For example, in the process of processing data based on Spark stearing, the data is received in the time slice 1, so as to obtain the data corresponding to the time slice 1, and then the data corresponding to the time slice 1 is processed at a preset speed, that is, the data corresponding to the time slice 1 is used as data of one batch to be processed in batch; receiving data in a time slice 2 after the time slice 1 to further obtain data corresponding to the time slice 2, and then processing the data corresponding to the time slice 2 at a preset speed, namely, processing the data corresponding to the time slice 2 as data of one batch in batch; then, limiting the data receiving speed of a time slice 3 after the time slice 2 based on a backpressure mechanism; after receiving the data in the time slice 3, processing the data corresponding to the time slice 3, and in the processing process, performing the following receiving process of the data of the time slice, wherein the processing of the data corresponding to the time slice 3 is not completed; data is received in the time slice 4, data is received in the time slice 5 and data is received in the time slice 6, namely, data corresponding to the time slice 4, data corresponding to the time slice 5 and data corresponding to the time slice 6 are obtained; it can be seen that after the data corresponding to time slice 3 has been processed, the data in the queue is obtained, which includes the data corresponding to time slice 4, the data corresponding to time slice 5, and the data corresponding to time slice 6. If the data corresponding to time slice 4 is processed as a batch of data, the data corresponding to time slice 5 and the data corresponding to time slice 6 need to be continuously waited for processing, and the data corresponding to time slice 7 is received during the process of processing the data corresponding to time slice 4, so that the data is continuously accumulated. In this case, the data corresponding to the time slot 4, the data corresponding to the time slot 5, and the data corresponding to the time slot 6 may be merged to obtain merged data of at least one lot, for example, merged data of two lots.

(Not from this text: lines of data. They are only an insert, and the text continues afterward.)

-- ==== Sys2Proof/Laws/State.lean ====
section
/-!
SUPPORT. Sys2Proof/Laws/State.lean: for each update of the state, each field that it leaves as it was, and what it writes.
-/
namespace Sys2Proof.Machine

variable (s : State)

/-! ### wr -/

@[simp] theorem State.wr_pending (a : Nat) (v : Word) : (s.wr a v).pending = s.pending := rfl
@[simp] theorem State.wr_free (a : Nat) (v : Word) : (s.wr a v).free = s.free := rfl
@[simp] theorem State.wr_clock (a : Nat) (v : Word) : (s.wr a v).clock = s.clock := rfl
@[simp] theorem State.wr_bus (a : Nat) (v : Word) : (s.wr a v).bus = s.bus := rfl
@[simp] theorem State.wr_mem (a : Nat) (v : Word) : (s.wr a v).mem = s.mem := rfl
@[simp] theorem State.wr_cores (a : Nat) (v : Word) : (s.wr a v).cores = s.cores := rfl
@[simp] theorem State.wr_time (a : Nat) (v : Word) : (s.wr a v).time = s.time := rfl
@[simp] theorem State.wr_rtc (a : Nat) (v : Word) : (s.wr a v).rtc = s.rtc := rfl
@[simp] theorem State.wr_power (a : Nat) (v : Word) : (s.wr a v).power = s.power := rfl
@[simp] theorem State.wr_rep (a : Nat) (v : Word) : (s.wr a v).rep = s.rep := rfl
@[simp] theorem State.wr_qfab (a : Nat) (v : Word) : (s.wr a v).qfab = s.qfab := rfl
@[simp] theorem State.wr_rx (a : Nat) (v : Word) : (s.wr a v).rx = s.rx := rfl
@[simp] theorem State.wr_tx (a : Nat) (v : Word) : (s.wr a v).tx = s.tx := rfl
@[simp] theorem State.wr_mac (a : Nat) (v : Word) : (s.wr a v).mac = s.mac := rfl
@[simp] theorem State.wr_fwd (a : Nat) (v : Word) : (s.wr a v).fwd = s.fwd := rfl
@[simp] theorem State.wr_sched (a : Nat) (v : Word) : (s.wr a v).sched = s.sched := rfl
@[simp] theorem State.wr_gnss (a : Nat) (v : Word) : (s.wr a v).gnss = s.gnss := rfl
@[simp] theorem State.wr_fleet (a : Nat) (v : Word) : (s.wr a v).fleet = s.fleet := rfl
@[simp] theorem State.wr_keys (a : Nat) (v : Word) : (s.wr a v).keys = s.keys := rfl
@[simp] theorem State.wr_dbg (a : Nat) (v : Word) : (s.wr a v).dbg = s.dbg := rfl
@[simp] theorem State.wr_upd (a : Nat) (v : Word) : (s.wr a v).upd = s.upd := rfl
@[simp] theorem State.wr_plank (a : Nat) (v : Word) : (s.wr a v).plank = s.plank := rfl
@[simp] theorem State.wr_net (a : Nat) (v : Word) : (s.wr a v).net = s.net := rfl
@[simp] theorem State.wr_host (a : Nat) (v : Word) : (s.wr a v).host = s.host := rfl
@[simp] theorem State.wr_modeReq (a : Nat) (v : Word) : (s.wr a v).modeReq = s.modeReq := rfl

/-! ### setFld -/

@[simp] theorem State.setFld_pending (a hi lo v : Nat) : (s.setFld a hi lo v).pending = s.pending := rfl
@[simp] theorem State.setFld_free (a hi lo v : Nat) : (s.setFld a hi lo v).free = s.free := rfl
@[simp] theorem State.setFld_clock (a hi lo v : Nat) : (s.setFld a hi lo v).clock = s.clock := rfl
@[simp] theorem State.setFld_bus (a hi lo v : Nat) : (s.setFld a hi lo v).bus = s.bus := rfl
@[simp] theorem State.setFld_mem (a hi lo v : Nat) : (s.setFld a hi lo v).mem = s.mem := rfl
@[simp] theorem State.setFld_cores (a hi lo v : Nat) : (s.setFld a hi lo v).cores = s.cores := rfl
@[simp] theorem State.setFld_time (a hi lo v : Nat) : (s.setFld a hi lo v).time = s.time := rfl
@[simp] theorem State.setFld_rtc (a hi lo v : Nat) : (s.setFld a hi lo v).rtc = s.rtc := rfl
@[simp] theorem State.setFld_power (a hi lo v : Nat) : (s.setFld a hi lo v).power = s.power := rfl
@[simp] theorem State.setFld_rep (a hi lo v : Nat) : (s.setFld a hi lo v).rep = s.rep := rfl
@[simp] theorem State.setFld_qfab (a hi lo v : Nat) : (s.setFld a hi lo v).qfab = s.qfab := rfl
@[simp] theorem State.setFld_rx (a hi lo v : Nat) : (s.setFld a hi lo v).rx = s.rx := rfl
@[simp] theorem State.setFld_tx (a hi lo v : Nat) : (s.setFld a hi lo v).tx = s.tx := rfl
@[simp] theorem State.setFld_mac (a hi lo v : Nat) : (s.setFld a hi lo v).mac = s.mac := rfl
@[simp] theorem State.setFld_fwd (a hi lo v : Nat) : (s.setFld a hi lo v).fwd = s.fwd := rfl
@[simp] theorem State.setFld_sched (a hi lo v : Nat) : (s.setFld a hi lo v).sched = s.sched := rfl
@[simp] theorem State.setFld_gnss (a hi lo v : Nat) : (s.setFld a hi lo v).gnss = s.gnss := rfl
@[simp] theorem State.setFld_fleet (a hi lo v : Nat) : (s.setFld a hi lo v).fleet = s.fleet := rfl
@[simp] theorem State.setFld_keys (a hi lo v : Nat) : (s.setFld a hi lo v).keys = s.keys := rfl
@[simp] theorem State.setFld_dbg (a hi lo v : Nat) : (s.setFld a hi lo v).dbg = s.dbg := rfl
@[simp] theorem State.setFld_upd (a hi lo v : Nat) : (s.setFld a hi lo v).upd = s.upd := rfl
@[simp] theorem State.setFld_plank (a hi lo v : Nat) : (s.setFld a hi lo v).plank = s.plank := rfl
@[simp] theorem State.setFld_net (a hi lo v : Nat) : (s.setFld a hi lo v).net = s.net := rfl
@[simp] theorem State.setFld_host (a hi lo v : Nat) : (s.setFld a hi lo v).host = s.host := rfl
@[simp] theorem State.setFld_modeReq (a hi lo v : Nat) : (s.setFld a hi lo v).modeReq = s.modeReq := rfl

/-! ### setBit -/

@[simp] theorem State.setBit_pending (a i : Nat) (b : Bool) : (s.setBit a i b).pending = s.pending := rfl
@[simp] theorem State.setBit_free (a i : Nat) (b : Bool) : (s.setBit a i b).free = s.free := rfl
@[simp] theorem State.setBit_clock (a i : Nat) (b : Bool) : (s.setBit a i b).clock = s.clock := rfl
@[simp] theorem State.setBit_bus (a i : Nat) (b : Bool) : (s.setBit a i b).bus = s.bus := rfl
@[simp] theorem State.setBit_mem (a i : Nat) (b : Bool) : (s.setBit a i b).mem = s.mem := rfl
@[simp] theorem State.setBit_cores (a i : Nat) (b : Bool) : (s.setBit a i b).cores = s.cores := rfl
@[simp] theorem State.setBit_time (a i : Nat) (b : Bool) : (s.setBit a i b).time = s.time := rfl
@[simp] theorem State.setBit_rtc (a i : Nat) (b : Bool) : (s.setBit a i b).rtc = s.rtc := rfl
@[simp] theorem State.setBit_power (a i : Nat) (b : Bool) : (s.setBit a i b).power = s.power := rfl
@[simp] theorem State.setBit_rep (a i : Nat) (b : Bool) : (s.setBit a i b).rep = s.rep := rfl
@[simp] theorem State.setBit_qfab (a i : Nat) (b : Bool) : (s.setBit a i b).qfab = s.qfab := rfl
@[simp] theorem State.setBit_rx (a i : Nat) (b : Bool) : (s.setBit a i b).rx = s.rx := rfl
@[simp] theorem State.setBit_tx (a i : Nat) (b : Bool) : (s.setBit a i b).tx = s.tx := rfl
@[simp] theorem State.setBit_mac (a i : Nat) (b : Bool) : (s.setBit a i b).mac = s.mac := rfl
@[simp] theorem State.setBit_fwd (a i : Nat) (b : Bool) : (s.setBit a i b).fwd = s.fwd := rfl
@[simp] theorem State.setBit_sched (a i : Nat) (b : Bool) : (s.setBit a i b).sched = s.sched := rfl
@[simp] theorem State.setBit_gnss (a i : Nat) (b : Bool) : (s.setBit a i b).gnss = s.gnss := rfl
@[simp] theorem State.setBit_fleet (a i : Nat) (b : Bool) : (s.setBit a i b).fleet = s.fleet := rfl
@[simp] theorem State.setBit_keys (a i : Nat) (b : Bool) : (s.setBit a i b).keys = s.keys := rfl
@[simp] theorem State.setBit_dbg (a i : Nat) (b : Bool) : (s.setBit a i b).dbg = s.dbg := rfl
@[simp] theorem State.setBit_upd (a i : Nat) (b : Bool) : (s.setBit a i b).upd = s.upd := rfl
@[simp] theorem State.setBit_plank (a i : Nat) (b : Bool) : (s.setBit a i b).plank = s.plank := rfl
@[simp] theorem State.setBit_net (a i : Nat) (b : Bool) : (s.setBit a i b).net = s.net := rfl
@[simp] theorem State.setBit_host (a i : Nat) (b : Bool) : (s.setBit a i b).host = s.host := rfl
@[simp] theorem State.setBit_modeReq (a i : Nat) (b : Bool) : (s.setBit a i b).modeReq = s.modeReq := rfl

/-! ### count -/

@[simp] theorem State.count_pending (a hi lo n : Nat) : (s.count a hi lo n).pending = s.pending := rfl
@[simp] theorem State.count_free (a hi lo n : Nat) : (s.count a hi lo n).free = s.free := rfl
@[simp] theorem State.count_clock (a hi lo n : Nat) : (s.count a hi lo n).clock = s.clock := rfl
@[simp] theorem State.count_bus (a hi lo n : Nat) : (s.count a hi lo n).bus = s.bus := rfl
@[simp] theorem State.count_mem (a hi lo n : Nat) : (s.count a hi lo n).mem = s.mem := rfl
@[simp] theorem State.count_cores (a hi lo n : Nat) : (s.count a hi lo n).cores = s.cores := rfl
@[simp] theorem State.count_time (a hi lo n : Nat) : (s.count a hi lo n).time = s.time := rfl
@[simp] theorem State.count_rtc (a hi lo n : Nat) : (s.count a hi lo n).rtc = s.rtc := rfl
@[simp] theorem State.count_power (a hi lo n : Nat) : (s.count a hi lo n).power = s.power := rfl
@[simp] theorem State.count_rep (a hi lo n : Nat) : (s.count a hi lo n).rep = s.rep := rfl
@[simp] theorem State.count_qfab (a hi lo n : Nat) : (s.count a hi lo n).qfab = s.qfab := rfl
@[simp] theorem State.count_rx (a hi lo n : Nat) : (s.count a hi lo n).rx = s.rx := rfl
@[simp] theorem State.count_tx (a hi lo n : Nat) : (s.count a hi lo n).tx = s.tx := rfl
@[simp] theorem State.count_mac (a hi lo n : Nat) : (s.count a hi lo n).mac = s.mac := rfl
@[simp] theorem State.count_fwd (a hi lo n : Nat) : (s.count a hi lo n).fwd = s.fwd := rfl
@[simp] theorem State.count_sched (a hi lo n : Nat) : (s.count a hi lo n).sched = s.sched := rfl
@[simp] theorem State.count_gnss (a hi lo n : Nat) : (s.count a hi lo n).gnss = s.gnss := rfl
@[simp] theorem State.count_fleet (a hi lo n : Nat) : (s.count a hi lo n).fleet = s.fleet := rfl
@[simp] theorem State.count_keys (a hi lo n : Nat) : (s.count a hi lo n).keys = s.keys := rfl
@[simp] theorem State.count_dbg (a hi lo n : Nat) : (s.count a hi lo n).dbg = s.dbg := rfl
@[simp] theorem State.count_upd (a hi lo n : Nat) : (s.count a hi lo n).upd = s.upd := rfl
@[simp] theorem State.count_plank (a hi lo n : Nat) : (s.count a hi lo n).plank = s.plank := rfl
@[simp] theorem State.count_net (a hi lo n : Nat) : (s.count a hi lo n).net = s.net := rfl
@[simp] theorem State.count_host (a hi lo n : Nat) : (s.count a hi lo n).host = s.host := rfl
@[simp] theorem State.count_modeReq (a hi lo n : Nat) : (s.count a hi lo n).modeReq = s.modeReq := rfl

/-! ### bump -/

@[simp] theorem State.bump_pending (a hi lo : Nat) : (s.bump a hi lo).pending = s.pending := rfl
@[simp] theorem State.bump_free (a hi lo : Nat) : (s.bump a hi lo).free = s.free := rfl
@[simp] theorem State.bump_clock (a hi lo : Nat) : (s.bump a hi lo).clock = s.clock := rfl
@[simp] theorem State.bump_bus (a hi lo : Nat) : (s.bump a hi lo).bus = s.bus := rfl
@[simp] theorem State.bump_mem (a hi lo : Nat) : (s.bump a hi lo).mem = s.mem := rfl
@[simp] theorem State.bump_cores (a hi lo : Nat) : (s.bump a hi lo).cores = s.cores := rfl
@[simp] theorem State.bump_time (a hi lo : Nat) : (s.bump a hi lo).time = s.time := rfl
@[simp] theorem State.bump_rtc (a hi lo : Nat) : (s.bump a hi lo).rtc = s.rtc := rfl
@[simp] theorem State.bump_power (a hi lo : Nat) : (s.bump a hi lo).power = s.power := rfl
@[simp] theorem State.bump_rep (a hi lo : Nat) : (s.bump a hi lo).rep = s.rep := rfl
@[simp] theorem State.bump_qfab (a hi lo : Nat) : (s.bump a hi lo).qfab = s.qfab := rfl
@[simp] theorem State.bump_rx (a hi lo : Nat) : (s.bump a hi lo).rx = s.rx := rfl
@[simp] theorem State.bump_tx (a hi lo : Nat) : (s.bump a hi lo).tx = s.tx := rfl
@[simp] theorem State.bump_mac (a hi lo : Nat) : (s.bump a hi lo).mac = s.mac := rfl
@[simp] theorem State.bump_fwd (a hi lo : Nat) : (s.bump a hi lo).fwd = s.fwd := rfl
@[simp] theorem State.bump_sched (a hi lo : Nat) : (s.bump a hi lo).sched = s.sched := rfl
@[simp] theorem State.bump_gnss (a hi lo : Nat) : (s.bump a hi lo).gnss = s.gnss := rfl
@[simp] theorem State.bump_fleet (a hi lo : Nat) : (s.bump a hi lo).fleet = s.fleet := rfl
@[simp] theorem State.bump_keys (a hi lo : Nat) : (s.bump a hi lo).keys = s.keys := rfl
@[simp] theorem State.bump_dbg (a hi lo : Nat) : (s.bump a hi lo).dbg = s.dbg := rfl
@[simp] theorem State.bump_upd (a hi lo : Nat) : (s.bump a hi lo).upd = s.upd := rfl
@[simp] theorem State.bump_plank (a hi lo : Nat) : (s.bump a hi lo).plank = s.plank := rfl
@[simp] theorem State.bump_net (a hi lo : Nat) : (s.bump a hi lo).net = s.net := rfl
@[simp] theorem State.bump_host (a hi lo : Nat) : (s.bump a hi lo).host = s.host := rfl
@[simp] theorem State.bump_modeReq (a hi lo : Nat) : (s.bump a hi lo).modeReq = s.modeReq := rfl

/-! ### resetRange -/

@[simp] theorem State.resetRange_pending (lo hi : Nat) : (s.resetRange lo hi).pending = s.pending := rfl
@[simp] theorem State.resetRange_free (lo hi : Nat) : (s.resetRange lo hi).free = s.free := rfl
@[simp] theorem State.resetRange_clock (lo hi : Nat) : (s.resetRange lo hi).clock = s.clock := rfl
@[simp] theorem State.resetRange_bus (lo hi : Nat) : (s.resetRange lo hi).bus = s.bus := rfl
@[simp] theorem State.resetRange_mem (lo hi : Nat) : (s.resetRange lo hi).mem = s.mem := rfl
@[simp] theorem State.resetRange_cores (lo hi : Nat) : (s.resetRange lo hi).cores = s.cores := rfl
@[simp] theorem State.resetRange_time (lo hi : Nat) : (s.resetRange lo hi).time = s.time := rfl
@[simp] theorem State.resetRange_rtc (lo hi : Nat) : (s.resetRange lo hi).rtc = s.rtc := rfl
@[simp] theorem State.resetRange_power (lo hi : Nat) : (s.resetRange lo hi).power = s.power := rfl
@[simp] theorem State.resetRange_rep (lo hi : Nat) : (s.resetRange lo hi).rep = s.rep := rfl
@[simp] theorem State.resetRange_qfab (lo hi : Nat) : (s.resetRange lo hi).qfab = s.qfab := rfl
@[simp] theorem State.resetRange_rx (lo hi : Nat) : (s.resetRange lo hi).rx = s.rx := rfl
@[simp] theorem State.resetRange_tx (lo hi : Nat) : (s.resetRange lo hi).tx = s.tx := rfl
@[simp] theorem State.resetRange_mac (lo hi : Nat) : (s.resetRange lo hi).mac = s.mac := rfl
@[simp] theorem State.resetRange_fwd (lo hi : Nat) : (s.resetRange lo hi).fwd = s.fwd := rfl
@[simp] theorem State.resetRange_sched (lo hi : Nat) : (s.resetRange lo hi).sched = s.sched := rfl
@[simp] theorem State.resetRange_gnss (lo hi : Nat) : (s.resetRange lo hi).gnss = s.gnss := rfl
@[simp] theorem State.resetRange_fleet (lo hi : Nat) : (s.resetRange lo hi).fleet = s.fleet := rfl
@[simp] theorem State.resetRange_keys (lo hi : Nat) : (s.resetRange lo hi).keys = s.keys := rfl
@[simp] theorem State.resetRange_dbg (lo hi : Nat) : (s.resetRange lo hi).dbg = s.dbg := rfl
@[simp] theorem State.resetRange_upd (lo hi : Nat) : (s.resetRange lo hi).upd = s.upd := rfl
@[simp] theorem State.resetRange_plank (lo hi : Nat) : (s.resetRange lo hi).plank = s.plank := rfl
@[simp] theorem State.resetRange_net (lo hi : Nat) : (s.resetRange lo hi).net = s.net := rfl
@[simp] theorem State.resetRange_host (lo hi : Nat) : (s.resetRange lo hi).host = s.host := rfl
@[simp] theorem State.resetRange_modeReq (lo hi : Nat) : (s.resetRange lo hi).modeReq = s.modeReq := rfl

103. And processing the merged data belonging to the same batch in a batch processing mode.

In this embodiment, after step 102, at least one batch of merged data is obtained; then, the merged data belonging to the same batch is subjected to data processing in a batch processing manner.

For example, 2 batches of merged data are obtained, which are the merged data of batch a and the merged data of batch B. Then, the merged data of the batch A can be processed in a batch processing mode; after the merged data of the lot A is processed, the merged data of the lot B is processed in a batch processing mode. Alternatively, 2 threads may be invoked to process the merged data of batch a and the merged data of batch B separately at the same time, e.g., thread 1 may be invoked to process the merged data of batch a while thread 2 is invoked to process the merged data of batch B.

The embodiment determines a first data amount when determining to speed-limit the data receiving speed when receiving data based on the calculation framework, wherein the first data amount is a first data number of data corresponding to a current time slice, and the data corresponding to the current time slice is data in a processing state; when the data difference value between the first data volume and a pre-stored second data volume is determined to be larger than a preset value and the first data volume is smaller than the second data volume, wherein the second data volume is the second data number of data corresponding to a previous time slice, merging the data in the queue to obtain merged data belonging to the same batch, wherein the data in the queue is the data which is received in the current time slice and is unprocessed; and processing the merged data belonging to the same batch in a batch processing mode. During the data processing based on the Spark Streaming calculation framework, based on that the data volume received by the current time slice is far smaller than the data volume received by the previous time slice, it can be determined that the backpressure mechanism of Spark Streaming is in effect, and at this time, the data volume received in each time slice after the current time slice starts is smaller; then the data received in a plurality of time slices is available, waiting to be processed, which constitutes the data in the queue. Then, since the data volume of the data of each time slice is small after the backpressure mechanism takes effect, in order to avoid continuous backlog of the data, the data in the queue can be merged to obtain merged data of at least one batch; the merged data of each batch is used as a batch, and the merged data of each batch is processed in a batch processing mode. Therefore, the data in the queue are merged, the data can be processed in advance, and continuous backlog and accumulation of the data are avoided; the throughput of data processing is improved, and the data processing efficiency based on the Spark Streaming computing framework is effectively improved.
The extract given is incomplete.